[Opening Exercise inputs section]
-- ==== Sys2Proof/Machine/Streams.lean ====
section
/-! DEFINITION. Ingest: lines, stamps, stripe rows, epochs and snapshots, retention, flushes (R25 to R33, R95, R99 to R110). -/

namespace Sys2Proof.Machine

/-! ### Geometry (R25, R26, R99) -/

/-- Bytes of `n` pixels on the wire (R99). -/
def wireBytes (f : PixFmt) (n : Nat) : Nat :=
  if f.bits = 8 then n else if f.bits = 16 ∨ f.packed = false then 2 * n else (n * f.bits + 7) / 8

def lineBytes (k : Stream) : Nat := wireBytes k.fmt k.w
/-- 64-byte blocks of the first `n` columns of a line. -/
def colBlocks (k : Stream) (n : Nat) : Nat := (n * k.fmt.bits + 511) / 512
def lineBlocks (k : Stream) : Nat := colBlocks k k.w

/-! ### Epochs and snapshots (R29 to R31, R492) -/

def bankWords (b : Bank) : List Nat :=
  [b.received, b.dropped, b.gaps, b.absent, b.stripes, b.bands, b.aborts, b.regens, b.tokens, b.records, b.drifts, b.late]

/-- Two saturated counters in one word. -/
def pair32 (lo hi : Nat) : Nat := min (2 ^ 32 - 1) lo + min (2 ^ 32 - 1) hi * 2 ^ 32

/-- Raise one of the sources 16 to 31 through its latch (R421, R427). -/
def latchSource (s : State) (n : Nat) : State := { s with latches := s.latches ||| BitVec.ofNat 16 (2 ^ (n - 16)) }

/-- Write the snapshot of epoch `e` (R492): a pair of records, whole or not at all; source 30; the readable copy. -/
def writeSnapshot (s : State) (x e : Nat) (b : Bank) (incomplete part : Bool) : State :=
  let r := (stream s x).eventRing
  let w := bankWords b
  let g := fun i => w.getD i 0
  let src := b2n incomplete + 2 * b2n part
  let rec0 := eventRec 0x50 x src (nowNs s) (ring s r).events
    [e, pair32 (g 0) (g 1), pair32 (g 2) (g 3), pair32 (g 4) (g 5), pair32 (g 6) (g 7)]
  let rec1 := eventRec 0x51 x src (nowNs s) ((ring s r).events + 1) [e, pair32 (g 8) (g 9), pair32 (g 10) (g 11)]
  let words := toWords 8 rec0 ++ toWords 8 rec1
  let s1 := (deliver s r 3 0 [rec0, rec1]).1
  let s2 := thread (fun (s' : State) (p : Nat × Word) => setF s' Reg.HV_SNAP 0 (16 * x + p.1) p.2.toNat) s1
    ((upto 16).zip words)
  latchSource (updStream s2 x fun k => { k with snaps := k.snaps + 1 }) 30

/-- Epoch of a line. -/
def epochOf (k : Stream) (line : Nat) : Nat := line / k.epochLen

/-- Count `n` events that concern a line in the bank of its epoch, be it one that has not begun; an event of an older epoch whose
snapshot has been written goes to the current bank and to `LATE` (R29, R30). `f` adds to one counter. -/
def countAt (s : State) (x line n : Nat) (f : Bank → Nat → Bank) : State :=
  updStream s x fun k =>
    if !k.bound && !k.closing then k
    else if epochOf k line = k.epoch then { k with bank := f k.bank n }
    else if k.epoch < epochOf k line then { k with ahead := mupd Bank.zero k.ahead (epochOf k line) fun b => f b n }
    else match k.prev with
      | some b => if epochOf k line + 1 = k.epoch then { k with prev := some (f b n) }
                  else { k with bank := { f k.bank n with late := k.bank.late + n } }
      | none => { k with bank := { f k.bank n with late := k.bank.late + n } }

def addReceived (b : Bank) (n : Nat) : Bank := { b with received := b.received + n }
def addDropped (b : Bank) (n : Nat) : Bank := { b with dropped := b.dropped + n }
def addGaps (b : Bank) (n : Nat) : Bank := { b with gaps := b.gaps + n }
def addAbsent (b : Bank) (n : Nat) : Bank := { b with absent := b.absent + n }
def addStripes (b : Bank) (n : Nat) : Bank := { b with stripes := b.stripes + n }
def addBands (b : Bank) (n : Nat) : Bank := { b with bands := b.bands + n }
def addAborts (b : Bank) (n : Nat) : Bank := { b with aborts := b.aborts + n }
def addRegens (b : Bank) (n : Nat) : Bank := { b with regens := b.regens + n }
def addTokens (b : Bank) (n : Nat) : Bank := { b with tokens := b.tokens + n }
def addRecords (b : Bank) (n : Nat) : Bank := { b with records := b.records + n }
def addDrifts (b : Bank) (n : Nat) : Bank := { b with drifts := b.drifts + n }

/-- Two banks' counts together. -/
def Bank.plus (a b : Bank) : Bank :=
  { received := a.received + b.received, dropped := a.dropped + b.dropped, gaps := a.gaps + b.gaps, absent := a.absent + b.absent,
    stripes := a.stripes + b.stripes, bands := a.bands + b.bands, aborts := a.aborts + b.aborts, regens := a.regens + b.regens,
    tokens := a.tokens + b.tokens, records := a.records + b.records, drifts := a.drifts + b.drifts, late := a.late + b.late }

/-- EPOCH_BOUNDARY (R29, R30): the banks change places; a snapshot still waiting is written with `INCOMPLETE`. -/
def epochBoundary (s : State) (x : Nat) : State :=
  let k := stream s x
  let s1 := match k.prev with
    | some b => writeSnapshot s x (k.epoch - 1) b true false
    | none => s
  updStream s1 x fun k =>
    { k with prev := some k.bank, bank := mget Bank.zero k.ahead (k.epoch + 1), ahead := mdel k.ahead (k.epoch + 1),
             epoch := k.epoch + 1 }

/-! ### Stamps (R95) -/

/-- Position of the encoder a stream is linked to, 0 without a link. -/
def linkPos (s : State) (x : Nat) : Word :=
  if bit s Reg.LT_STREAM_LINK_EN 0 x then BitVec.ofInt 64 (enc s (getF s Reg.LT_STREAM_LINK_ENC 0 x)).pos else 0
[Closing Exercise inputs section]
- [Task objective]
Using the listing above, copy exactly the line that contains "namespace Sys2Proof.Machine", the line that contains "b.records, b.drifts, b.late]", and each line that falls between them.

- [Response]
namespace Sys2Proof.Machine

/-! ### Geometry (R25, R26, R99) -/

/-- Bytes of `n` pixels on the wire (R99). -/
def wireBytes (f : PixFmt) (n : Nat) : Nat :=
  if f.bits = 8 then n else if f.bits = 16 ∨ f.packed = false then 2 * n else (n * f.bits + 7) / 8

def lineBytes (k : Stream) : Nat := wireBytes k.fmt k.w
/-- 64-byte blocks of the first `n` columns of a line. -/
def colBlocks (k : Stream) (n : Nat) : Nat := (n * k.fmt.bits + 511) / 512
def lineBlocks (k : Stream) : Nat := colBlocks k k.w

/-! ### Epochs and snapshots (R29 to R31, R492) -/

def bankWords (b : Bank) : List Nat :=
  [b.received, b.dropped, b.gaps, b.absent, b.stripes, b.bands, b.aborts, b.regens, b.tokens, b.records, b.drifts, b.late]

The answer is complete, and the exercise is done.